Московский отходил в три двадцать, однако мне сказали, что поезд запаздывает, билетов еще не продают. Я занял очередь. Примостить чемодан было негде, я прошел в зал для транзитных пассажиров, длинный, сумрачный, с массивными деревянными скамьями. Но и тут было тесно, воздух пропитался запахом пота, прелых портянок, детской мочи. Устало откинувшись на высокие спинки, прикорнув над узлами, впритирку сидели женщины с вздрагивающими во сне детьми, дремали старики в огромных раскисших валенках, похрапывали разомлевшие от тепла мужики с круглыми, скуластыми лицами.

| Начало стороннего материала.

-- ==== Sys2Proof/Machine/Operands.lean ====
section
/-! DEFINITION. Operand forms: immediates (R51, R288), memory formats (R212), atomic operations (R227),
locations in the spaces that are not translated (R209, R210), and operand descriptors (R321). -/

namespace Sys2Proof.Machine

/-- The immediate of an I-format instruction: with a prefix payload · 1024 + imm10, else imm10 sign
extended (R51, R288). -/
def Thread.imm (t : Thread) (i : BitVec 10) : Word :=
  match t.immx with
  | some x => x ++ i
  | none => i.signExtend 32

/-! Memory formats. -/

/-- Access size of a memory format (R212). -/
def fmtSize : Fmt → Nat
  | .b8 | .i8 | .e4m3 | .e5m2 => 1
  | .b16 | .i16 | .bf16 | .f16 => 2
  | .b32 | .e4m3x4 | .i8x4 => 4
  | .b64 | .bf16x4 => 8
  | .b128 => 16
  | .b256 => 32

/-- The n-byte elements of a byte string, as numbers. -/
def elements (n : Nat) (b : List Byte) : Nat → List Nat
  | 0 => []
  | k + 1 => bytesNat (b.take n) :: elements n (b.drop n) k

/-- What a load of a format writes, register by register (R199, R212). -/
def fmtLoad (f : Fmt) (b : List Byte) : List Word :=
  let v := bytesNat b
  match f with
  | .b8 | .b16 | .b32 => [BitVec.ofNat 32 v]
  | .i8 => [BitVec.ofInt 32 (sextInt v 8)]
  | .i16 => [BitVec.ofInt 32 (sextInt v 16)]
  | .b64 => (elements 4 b 2).map (BitVec.ofNat 32)
  | .b128 => (elements 4 b 4).map (BitVec.ofNat 32)
  | .b256 => (elements 4 b 8).map (BitVec.ofNat 32)
  | .bf16 => [widen bf16Fmt v]
  | .f16 => [widen f16Fmt v]
  | .e4m3 => [widen e4m3Fmt v]
  | .e5m2 => [widen e5m2Fmt v]
  | .bf16x4 => (elements 2 b 4).map (widen bf16Fmt)
  | .e4m3x4 => (elements 1 b 4).map (widen e4m3Fmt)
  | .i8x4 => (elements 1 b 4).map fun x => BitVec.ofInt 32 (sextInt x 8)

/-- An i32 clamped to a signed byte (R199). -/
def clampByte (w : Word) : Nat := (max (-128) (min 127 w.toInt) % 256).toNat

/-- The bytes a store of a format takes from its registers (R199, R212). -/
def fmtStore (f : Fmt) (ws : List Word) : List Byte :=
  let v := (ws.headD 0).toNat
  match f with
  | .b8 | .i8 => natBytes 1 v
  | .b16 | .i16 => natBytes 2 v
  | .b32 | .b64 | .b128 | .b256 => ws.flatMap fun w => natBytes 4 w.toNat
  | .bf16 => natBytes 2 (narrow bf16Fmt (ws.headD 0))
  | .f16 => natBytes 2 (narrow f16Fmt (ws.headD 0))
  | .e4m3 => natBytes 1 (narrow e4m3Fmt (ws.headD 0))
  | .e5m2 => natBytes 1 (narrow e5m2Fmt (ws.headD 0))
  | .bf16x4 => ws.flatMap fun w => natBytes 2 (narrow bf16Fmt w)
  | .e4m3x4 => ws.flatMap fun w => natBytes 1 (narrow e4m3Fmt w)
  | .i8x4 => ws.flatMap fun w => natBytes 1 (clampByte w)

/-- Register writes of consecutive values from d. -/
def spanWrites (d : Reg) (ws : List Word) : List RegWrite :=
  ws.zipIdx.map fun x => RegWrite.g (d + BitVec.ofNat 6 x.2) x.1

/-! Atomic operations. -/

/-- Access size of an atomic operation (R227). -/
def atomSize : AtomOp → Nat
  | .addN64 | .exch64 | .cas64 => 8
  | .addI32 | .addF32 | .addBf16x2 | .minI32 | .maxI32 | .minN32 | .maxN32 | .and | .or | .xor | .exch
  | .cas32 | .incwrap => 4

/-- A pair of words, low word first. -/
def pairNat (lo hi : Word) : Nat := lo.toNat + hi.toNat * 2 ^ 32

/-- The new value an atomic stores, from the old value and the operand registers; none where it stores
nothing (R227). -/
def atomNew (c : AtomOp) (old : Nat) (v : List Word) : Option Nat :=
  let o : Word := BitVec.ofNat 32 old
  let a := v.headD 0
  match c with
  | .addI32 => some (o + a).toNat
  | .addF32 => some (fadd o a).toNat
  | .addBf16x2 => some (packed (fun x y _ => elemAdd bf16Fmt x y) o a 0).toNat
  | .minI32 => some (minW o a).toNat
  | .maxI32 => some (maxW o a).toNat
  | .minN32 => some (minnW o a).toNat
  | .maxN32 => some (maxnW o a).toNat
  | .and => some (o &&& a).toNat
  | .or => some (o ||| a).toNat
  | .xor => some (o ^^^ a).toNat
  | .exch => some a.toNat
  | .cas32 => if o = a then some (v.getD 1 0).toNat else none
  | .addN64 => some ((old + pairNat a (v.getD 1 0)) % 2 ^ 64)
  | .exch64 => some (pairNat a (v.getD 1 0))
  | .cas64 => if old = pairNat a (v.getD 1 0) then some (pairNat (v.getD 2 0) (v.getD 3 0)) else none
  | .incwrap => some (if a.toNat ≤ o.toNat then 0 else o.toNat + 1)

/-- The old value an ATOM writes to its registers (R227). -/
def atomOld (c : AtomOp) (old : Nat) : List Word :=
  (elements 4 (natBytes (atomSize c) old) (atomSize c / 4)).map (BitVec.ofNat 32)

/-! Locations outside the global space. -/

/-- What a local access is made for: the thread's linear index, its workgroup, and its rights. -/
structure LocalCtx where
  lin    : Nat
  wg     : Nat
  w      : Workgroup
  super  : Bool

/-- The member of a workgroup's cluster group with a rank (R209). -/
def memberOf (s : State) (wg : Nat) (w : Workgroup) (rank : Nat) : Option Nat :=
  if rank = w.coords.rank then some wg
  else ((s.wgs.filter fun e => e.2.coords.launch == w.coords.launch && e.2.coords.group == w.coords.group
      && e.2.coords.rank == rank).map (·.1)).head?

/-- Is a wafer-scratchpad offset in a mirror of the broadcast window (R135). -/
def inMirror (off : Nat) : Bool := decide (12 * 2 ^ 20 ≤ off % 2 ^ 24)

/-- Resolves a base in space P, S, C or W: alignment, then bounds (R209, R210, R135). Space G is resolved
by translation. -/
def resolveLocal (s : State) (x : LocalCtx) (sp : Space) (base size : Nat) (write : Bool) : Except Cause Local :=
  match sp with
  | .slice =>
    if base % size ≠ 0 then .error .align
    else if x.w.sizes.slice < base + size then .error .perm
    else .ok (.slice x.wg x.lin base)
  | .scratch =>
    if base % size ≠ 0 then .error .align
    else if x.w.sizes.scratch < base + size then .error .perm
    else .ok (.scratch x.wg base)
  | .window =>
    let off := base % 2 ^ 24
    let rank := base / 2 ^ 24
    if off % size ≠ 0 then .error .align
    else if max 1 x.w.sizes.cgsize ≤ rank || x.w.sizes.window < off + size then .error .perm
    else match memberOf s x.wg x.w rank with
      | some m => .ok (.scratch m off)
      | none => .error .perm
  | .wafer =>
    if base % size ≠ 0 then .error .align
    else if !x.super && (base < x.w.grantLo || x.w.grantHi < base + size) then .error .perm
    else if write && s.bwin && inMirror (base + size - 1) then .error .perm
    else .ok (.wafer base)
  | .global => .error .perm

/-- n bytes at a local position. -/
def readLocal (s : State) (l : Local) (n : Nat) : List Byte :=
  match l with
  | .slice w lin off => (match s.wg? w with
      | some x => readBytes ((mget x.slices lin).getD []) off n
      | none => List.replicate n 0)
  | .scratch w off => (match s.wg? w with
      | some x => readBytes x.scratch off n
      | none => List.replicate n 0)
  | .wafer off => readBytes s.wmem off n

/-- Stores bytes at a local position. -/
def writeLocal (s : State) (l : Local) (b : List Byte) : State :=
  match l with
  | .slice w lin off => s.modWg w fun x => { x with
      slices := mput x.slices lin (writeBytes ((mget x.slices lin).getD []) off b) }
  | .scratch w off => s.modWg w fun x => { x with scratch := writeBytes x.scratch off b }
  | .wafer off => { s with wmem := writeBytes s.wmem off b }

/-! Operand descriptors (R321). -/

/-- An operand descriptor. -/
structure Descriptor where
  space : Space
  bofs  : Nat
  addr  : Nat
deriving DecidableEq, Repr

/-- Reads a descriptor pair; none for any value that raises PERM (R321). -/
def descriptor? (d : DWord) : Option Descriptor :=
  let v := d.toNat
  let sp : Option Space := match bitsNat v 60 4 with
    | 1 => some .scratch
    | 2 => some .window
    | 3 => some .wafer
    | 4 => some .global
    | _ => none
  match sp with
  | none => none
  | some sp =>
    if bitsNat v 52 5 ≠ 0 ∨ (sp ≠ .global ∧ bitsNat v 32 20 ≠ 0) then none
    else some ⟨sp, bitsNat v 57 3, v % 2 ^ 52⟩

end Sys2Proof.Machine
end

Многие расположились на полу, между скамьями, — отыскивая свободное место, я бродил по залу, переступая через чьи-то головы, ноги, мешки, стараясь не задеть разложенную на газете снедь, ползающих по тряпью ребятишек, натыкаясь взглядом на матерей, которые, не отворачиваясь, не прячась, кормили грудью, безразличные ко всему, кроме жадных младенческих губ...

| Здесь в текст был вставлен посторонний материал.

/-- Are page requests served by the control node (R113, R442). -/
def hostPages (s : State) : Bool := s.link.mode.testBit 0

/-- An absent page's request joins the entry that is there for it, or takes a new one (R112). leaf is the leaf as read, 0
if a table entry was absent. DESIGN CHOICE (log 70): the record's address is the first requester's, offset included. -/
def requestPage (s : State) (k : Nat) (t : Thread) (w : Workgroup) (d : HReg) (va leaf : Nat) : Effect :=
  let core := coreOf k
  let c := s.core core
  if 16 ≤ c.pageReqs.length then instantJob s k t w d .page .refused
  else match openJob s k t w d (jobOf t w .page) with
    | none => .wait s .jobTable
    | some (num, _, s) =>
      let h := (t.wg, num)
      match reqFor c w.asid va with
      | some (e, r) =>
        .next (s.modCore core fun c => { c with pageReqs := mput c.pageReqs e { r with handles := r.handles ++ [h] } })
      | none =>
        match (List.range 16).find? fun n => (mget c.pageReqs n).isNone with
        | none => .wait s .jobTable
        | some e => .next (s.modCore core fun c => { c with
            pageReqs := mput c.pageReqs e ⟨w.asid, w.ptbase, va, [h], none, hostPages s, leaf, none⟩ })

/-- PGREQ (R112). -/
def execPgreq (a : Reg) (d : HReg) (p : PReg) (s : State) : Out :=
  perThread (.pgreq a d p) p (fun s k _ => withWg s k fun t w =>
    let va := (t.rdPair a).toNat
    if 2 ^ 52 ≤ va then instantJob s k t w d .page .denied
    else
      let r := lookup s (.thread k) w.asid w.ptbase va
      match r.1 with
      | .busy => .wait r.2 .busy
      | .page _ => instantJob r.2 k t w d .page .done
      | .malformed | .error _ => instantJob r.2 k t w d .page .denied
      | .absent leaf _ => requestPage r.2 k t w d va leaf) s

/-! The queue to the control node (R113, R118, R119). -/

/-- Records of the page-request queue (R119). -/
def PageUnit.size (u : PageUnit) : Nat := 2 ^ max 4 (min 11 u.sizeExp)

/-- The first identifier from n on that is not outstanding, m tries at most (R113). -/
def freeReqId (used : SMap (Nat × Nat)) (n : Nat) : Nat → Nat
  | 0 => n
  | m + 1 => if (mget used n).isSome then freeReqId used ((n + 1) % 2 ^ 16) m else n

/-- PRQ_RECORD_WRITE (R113): of an entry that the engine has not begun to install; what its walk has read is of no
further use. DESIGN CHOICE (log 70): PRQ_HEAD goes on modulo the queue's size. -/
def execPrqRecordWrite (core entry : Nat) (s : State) : Out :=
  match mget (s.core core).pageReqs entry with
  | none => .next s
  | some r =>
    let u := s.page
    let id := freeReqId u.open_ u.nextId (u.open_.length + 1)
    let head := (u.head + 1) % u.size
    let bytes := natBytes 8 r.va ++ natBytes 1 r.asid ++ natBytes 1 0 ++ natBytes 2 id ++ natBytes 4 core
      ++ natBytes 8 r.leaf ++ natBytes 8 0
    let s0 := forget s (.request core entry)
    let s1 := { s0 with wmem := writeBytes s.wmem ((u.prqBase + 32 * u.head) % 2 ^ 32) bytes }
    let s1 := s1.modCore core fun c => { c with pageReqs := mput c.pageReqs entry { r with reqId := some id } }
    let s1 := s1.modPage fun u => { u with head := head, nextId := (id + 1) % 2 ^ 16, open_ := mput u.open_ id (core, entry) }
    whenCan (r.reqId.isNone && r.install.isNone && (r.forward || hostPages s) && u.en && head != u.tail % u.size
        && decide (u.open_.length < 65536)) (notify s1 4 core head) s

/-- Completes every handle of a core's entry and frees it (R112); nothing read for it is kept for the next one. -/
def endPageReq (s : State) (core entry : Nat) (st : JobStatus) : State :=
  match mget (s.core core).pageReqs entry with
  | none => s
  | some r =>
    r.handles.foldl (fun s h => closeHandle s h st)
      ((forget s (.request core entry)).modCore core fun c => { c with pageReqs := mdel c.pageReqs entry })

/-- The control node's answer; one to an unknown identifier sets BADRESP (R113, R119). -/
def answer (s : State) (id : Nat) (st : JobStatus) : State :=
  match mget s.page.open_ id with
  | none => s.modPage fun u => { u with badResp := true }
  | some (core, entry) => endPageReq (s.modPage fun u => { u with open_ := mdel u.open_ id }) core entry st

/-- PRQ_RESP_DONE (R113). -/
def execPrqRespDone (request : BitVec 16) (s : State) : Out := .next (answer s request.toNat .done)
/-- PRQ_RESP_DENIED (R113). -/
def execPrqRespDenied (request : BitVec 16) (s : State) : Out := .next (answer s request.toNat .denied)

/-! The page-request engine (R114). -/

/-- Bytes of a page. -/
def pageBytes : Nat := 16384

/-- The frame at a place of the free-frame stack (R118). -/
def stackFrame (s : State) (n : Nat) : Nat := bytesNat (readBytes s.wmem ((s.page.frameBase + 8 * n) % 2 ^ 32) 8)

/-- May the engine use a frame: 16 KiB aligned, in the module's own vault region (R114). -/
def frameOk (s : State) (f : Nat) : Bool :=
  f % pageBytes == 0 && f / 2 ^ 48 == s.page.moduleId && inVault (f % 2 ^ 48)

/-- May a page be read or written as memory: vault memory, of this module or another (R98). -/
def pageInVault (pa : Nat) : Bool := inVault (pa % 2 ^ 48) && inVault (pa % 2 ^ 48 + pageBytes - 1)

/-- Reads a whole page anywhere in the pod; a place that is no vault memory gives PERM (R98, R133). -/
def pageContent (s : State) (who : Asker) (pa : Nat) : Option (Except (Cause × Nat) (List Byte)) × State :=
  if pageInVault pa then askRead s who 256 0 pa pageBytes 129 else (some (.error (.perm, 0)), s)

Термы Каракаллы, подумал я, вспомнив Коржева: все стены здесь были покрыты фресками, на которых в различных сочетаниях изображались трактора, девичьи хороводы и облитые солнцем дали. Подробно я эти фрески не рассматривал. Я пристроился на своем чемодане возле бака с кипяченой водой. Жестяная кружка висела на нем, прихваченная цепью. Она кандально звякнула, когда заспанный инвалид открыл краник и подставил кружку под жиденькую струйку. Наверное, вода была теплой и отдавала металлическим привкусом, но пил он ее аппетитно, запрокинув голову, и она капала, стекала на прыгавший кадык, на намасленную гимнастерку с распахнутым воротом и пустым, заткнутым за пояс рукавом.

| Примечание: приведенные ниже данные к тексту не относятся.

-- ==== Sys2Proof/Machine/Boot.lean ====
section
/-! DEFINITION. Power and boot (R19, R22, R79, R83, R85, R421, R445 to R447), the loader (R448, R449), quotes
(R450) and the lifetime record (R418). -/

namespace Sys2Proof.Machine

/-! Boot (R447). -/

/-- Does a core work: no row of it has lost two lanes in self-test, and none stopped in service before (R19, R22). -/
def bootCoreOk (r : BootReport) (worn : List Nat) (core : Nat) : Bool :=
  !r.disabledCores.contains core && !worn.contains core && (List.range 4).all fun row =>
    decide (((r.deadLanes.filter fun x => x.1 == core && x.2.1 == row).map (·.2.2)).eraseDups.length ≤ 1)

/-- A lane that failed self-test gives its place to the spare; a failed spare stands for itself (R22). -/
def bootLane (s : State) (x : Nat × Nat × Nat) : State :=
  s.modCore x.1 fun c =>
    if h : x.2.1 < 4 then { c with
      rows := c.rows.set x.2.1 { c.rows[x.2.1] with spare := some x.2.2 } h
      laneGen := (c.laneGen + if x.2.2 < 8 then 1 else 0) % 256 }
    else c

/-- Copy i of a vault's table as boot reads it; one that the report does not list holds the map of the bank repair
(R79, R83). -/
def bootCopy (r : BootReport) (v : Nat) (map : BitVec 512) (i : Nat) : MapCopy :=
  match r.tables.find? fun x => x.vault == v && x.copy == i with
  | some x => ⟨x.map, x.cap, x.gen, x.good⟩
  | none => ⟨map, (liveBanks map).length, 0, true⟩

/-- A vault's map after its bank repair, its table copies and its first sample (R76, R79, R83, R85, R86, R87, R418). -/
def bootVault (r : BootReport) (s : State) (v : Nat) : State :=
  let map := ~~~((r.deadBanks.filter fun x => x.1 == v).foldl (fun m x => m ||| BitVec.ofNat 512 (2 ^ x.2)) 0)
  let t : Int := ((r.layerTemps.find? fun x => x.1 == v).map fun x => x.2.foldl max (x.2.headD 0)).getD 0
  let closed := decide (115 * 16 ≤ t)
  let s := s.modVault v fun x => { x with
    map := map, cap := (liveBanks map).length, temp := t, mult := multOf t, closed := closed, samples := s.timeNs / 10000
    copies := (List.range 3).map (bootCopy r v map) }
  lifeTemp (if closed then s.modColumn v fun c => { c with tok := c.tok / 2 } else s) v t

/-- A living field starts on its first live source or its own oscillator; its cycles count from here (R410, R421, R427,
R428). -/
def bootField (r : BootReport) (s : State) (f : Nat) : State :=
  let live := ((r.clockSources.find? fun x => x.1 == f).map (·.2)).getD []
  let src := firstSource f live
  let b := ((r.bands.find? fun x => x.1 == f).map (·.2)).getD 0
  let s := s.modField f fun x => x.reclock s.now fun x => { x with
    running := true, live := live, source := src, noSrc := src.isNone, since := s.now, mark := s.time.slot, checked := s.time.slot
    bands := bandsOf f [b % 4, b / 4 % 4, b / 16 % 4, b / 64 % 4] }
  if src.isNone then notify s 6 f (s.field f).clkStat else s
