-- ==== Sys2Proof/Machine/DevRegs.lean ====
section
/-! DEFINITION. The device registers: what a 32-bit read of a device address returns and what a write does
(R7, R8, R92 to R94, R118 to R120, R147, R150, R336 to R338, R373, R378, R398, R402, R417, R430, R435, R439,
R444, R451). An address is named by its offset o from 0xFF00_0000_0000. -/

namespace Sys2Proof.Machine

/-- A flag at a bit. -/
def bitAt (b : Bool) (n : Nat) : Nat := if b then 2 ^ n else 0

/-- A signed number of n bits. -/
def intField (x : Int) (n : Nat) : Nat := (x % 2 ^ n).toNat

/-- The next state of an event, for a register write that is one. -/
def outState (o : Out) (s : State) : State :=
  match o with
  | .next t => t
  | .fault _ | .refused _ => s

/-- Word k of a vector of words. -/
def wordOf (v k : Nat) : Nat := bitsNat v (32 * k) 32

/-- Does a W1C bit that is set stay set after a write. -/
def w1c (b : Bool) (v n : Nat) : Bool := b && !v.testBit n

/-! Vaults (R92 to R94). -/

/-- VAULT_TEMP (R93). -/
def vaultTempReg (s : State) (v : Vault) : Nat :=
  v.ovr * 2 ^ 20 + bitAt v.closed 19 + appliedMult s v * 2 ^ 16 + intField v.temp 16

/-- The registers of a vault, and the placement registers (R92). -/
def readVaultReg (s : State) (o : Nat) : Nat :=
  if o = 0x100000 then s.heatCoef
  else if o = 0x100004 then s.vaultFloor
  else if 0x100000 ≤ o then 0
  else
    let v := s.vault (o / 0x1000)
    let r := o % 0x1000
    if r < 0x40 then wordOf v.map.toNat (r / 4)
    else if r < 0x80 then wordOf v.pend.toNat (r / 4 - 16)
    else if r = 0x80 then v.cap
    else if r = 0x84 then vaultTempReg s v
    else if r = 0x88 then v.stat
    else if r = 0x90 then v.remapDone
    else if r = 0x94 then v.agree + 8 * v.rewrote
    else 0

/-- A write to a vault's registers (R92 to R94). -/
def writeVaultReg (s : State) (o : Nat) (v : Word) : State :=
  let n := v.toNat
  if o = 0x100000 then { s with heatCoef := n % 256 }
  else if o = 0x100004 then outState (execVaultFloor v s) s
  else if 0x100000 ≤ o then s
  else
    let k := o / 0x1000
    let r := o % 0x1000
    if r = 0x84 then s.modVault k fun x => { x with ovr := bitsNat n 20 2 }
    else if r = 0x88 then s.modVault k fun x => { x with goRej := w1c x.goRej n 4, pendEvt := w1c x.pendEvt n 3 }
    else if r = 0x8C then outState (execVaultRemapGo k v s) s
    else s

/-! Translation and page requests (R118 to R120). -/

/-- The translation register window (R118 to R120). -/
def readPageReg (s : State) (r : Nat) : Nat :=
  let u := s.page
  if r = 0x00 then u.moduleId
  else if r = 0x04 then u.prqBase
  else if r = 0x08 then bitAt u.en 31 + bitAt u.frameBad 6 + bitAt u.badResp 5 + u.sizeExp
  else if r = 0x0C then u.head
  else if r = 0x10 then u.tail
  else if r = 0x18 then u.frameBase
  else if r = 0x1C then u.frameCount
  else if r = 0x20 then wordOf u.xinvVa 0
  else if r = 0x24 then wordOf u.xinvVa 1
  else if r = 0x28 then bitAt u.xinvRej 14 + bitAt u.xinvDone 13 + bitAt u.xinvBusy 12 + bitAt u.xinvSwp 10
    + u.xinvMode * 2 ^ 8 + u.xinvAsid
  else 0

/-- A write of PRQ_RESP: verdict 0 DONE, 1 DENIED, others set BADRESP (R118). -/
def writePrqResp (s : State) (n : Nat) : State :=
  let id := BitVec.ofNat 16 n
  match bitsNat n 16 2 with
  | 0 => outState (execPrqRespDone id s) s
  | 1 => outState (execPrqRespDenied id s) s
  | _ => s.modPage fun u => { u with badResp := true }

/-- A write to the translation register window (R118 to R120). -/
def writePageReg (s : State) (r : Nat) (v : Word) : State :=
  let n := v.toNat
  if r = 0x04 then s.modPage fun u => { u with prqBase := n / 32 * 32 }
  else if r = 0x08 then s.modPage fun u => { u with
    en := n.testBit 31, frameBad := w1c u.frameBad n 6, badResp := w1c u.badResp n 5, sizeExp := n % 16 }
  else if r = 0x10 then s.modPage fun u => { u with tail := n % 2 ^ 16 }
  else if r = 0x14 then writePrqResp s n
  else if r = 0x18 then s.modPage fun u => { u with frameBase := n / 8 * 8 }
  else if r = 0x1C then s.modPage fun u => { u with frameCount := n % 2 ^ 16 }
  else if r = 0x20 then s.modPage fun u => { u with xinvVa := u.xinvVa / 2 ^ 32 * 2 ^ 32 + n }
  else if r = 0x24 then s.modPage fun u => { u with xinvVa := u.xinvVa % 2 ^ 32 + n % 2 ^ 20 * 2 ^ 32 }
  else if r = 0x28 then outState (execXinvGo v s) s
  else s

/-! Slices and the module's coherence registers (R147, R150). -/

/-- Data entries of a slice in use. -/
def entriesOf (s : State) (slice : Nat) : List (Nat × Entry) := s.entries.filter fun x => x.2.slice == slice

Рядом со мной остановилась девушка, невысокая, пухленькая, в пальто цвета спелой малины. Она растерянно поглядывала по сторонам, ища места, точно так же, как я несколько минут назад. С нею была сумка с продуктами и перевязанная веревочкой пачка книг. Я подвинулся, высвобождая половину чемодана, и предложил ей сесть.
— А и придется,— сказала она просто.
Вряд ли ей исполнилось восемнадцать, и не то из сознания, что это интересно и важно всем, не то из благодарности — она сообщила, что учится в библиотечном техникуме, а живет поблизости и едет на пару дней к маме. Она хорошо улыбалась, мягко и мило окала, но ее обидело мое молчание, я едва выдавил два-три вопроса и отошел проверить очередь.
...Я заметил Олега, когда получил, наконец, билет и выбрался из толчеи перед кассой.
То ли последние дни я как-то не думал о нем, то ли эти дни наслаивали события одно на другое, но меня вначале оглушила не столько неожиданность нашей встречи, сколько сам факт, что он, Олег Пинегин, существует.
Я заметил его прежде, чем он оглянулся и увидел меня. Он тоже не рассчитывал встретить меня здесь — и растерялся. До того он шел по залу, небрежно покачивая кожаным, в затейливых застежках чемоданом, но его выдало короткое неосознанное движение, как если бы он хотел замешаться и растаять в толпе. Он, правда, тут же поднял руку и помахал мне. Как в тот раз, когда мы с Коломийцевым сидели в ресторане, а он привел туда Машеньку...
Меня закружило и понесло, я кого-то толкнул, ударил плечом, меня обругали. Спокойно, сказал я себе, только спокойно...
Мы очутились в затишке у газетного киоска.
До посадки оставалось минут десять.
Он все, конечно, знал, а чего не знал, о том не так уж трудно было догадаться. Но всегда удобней разыграть удивление.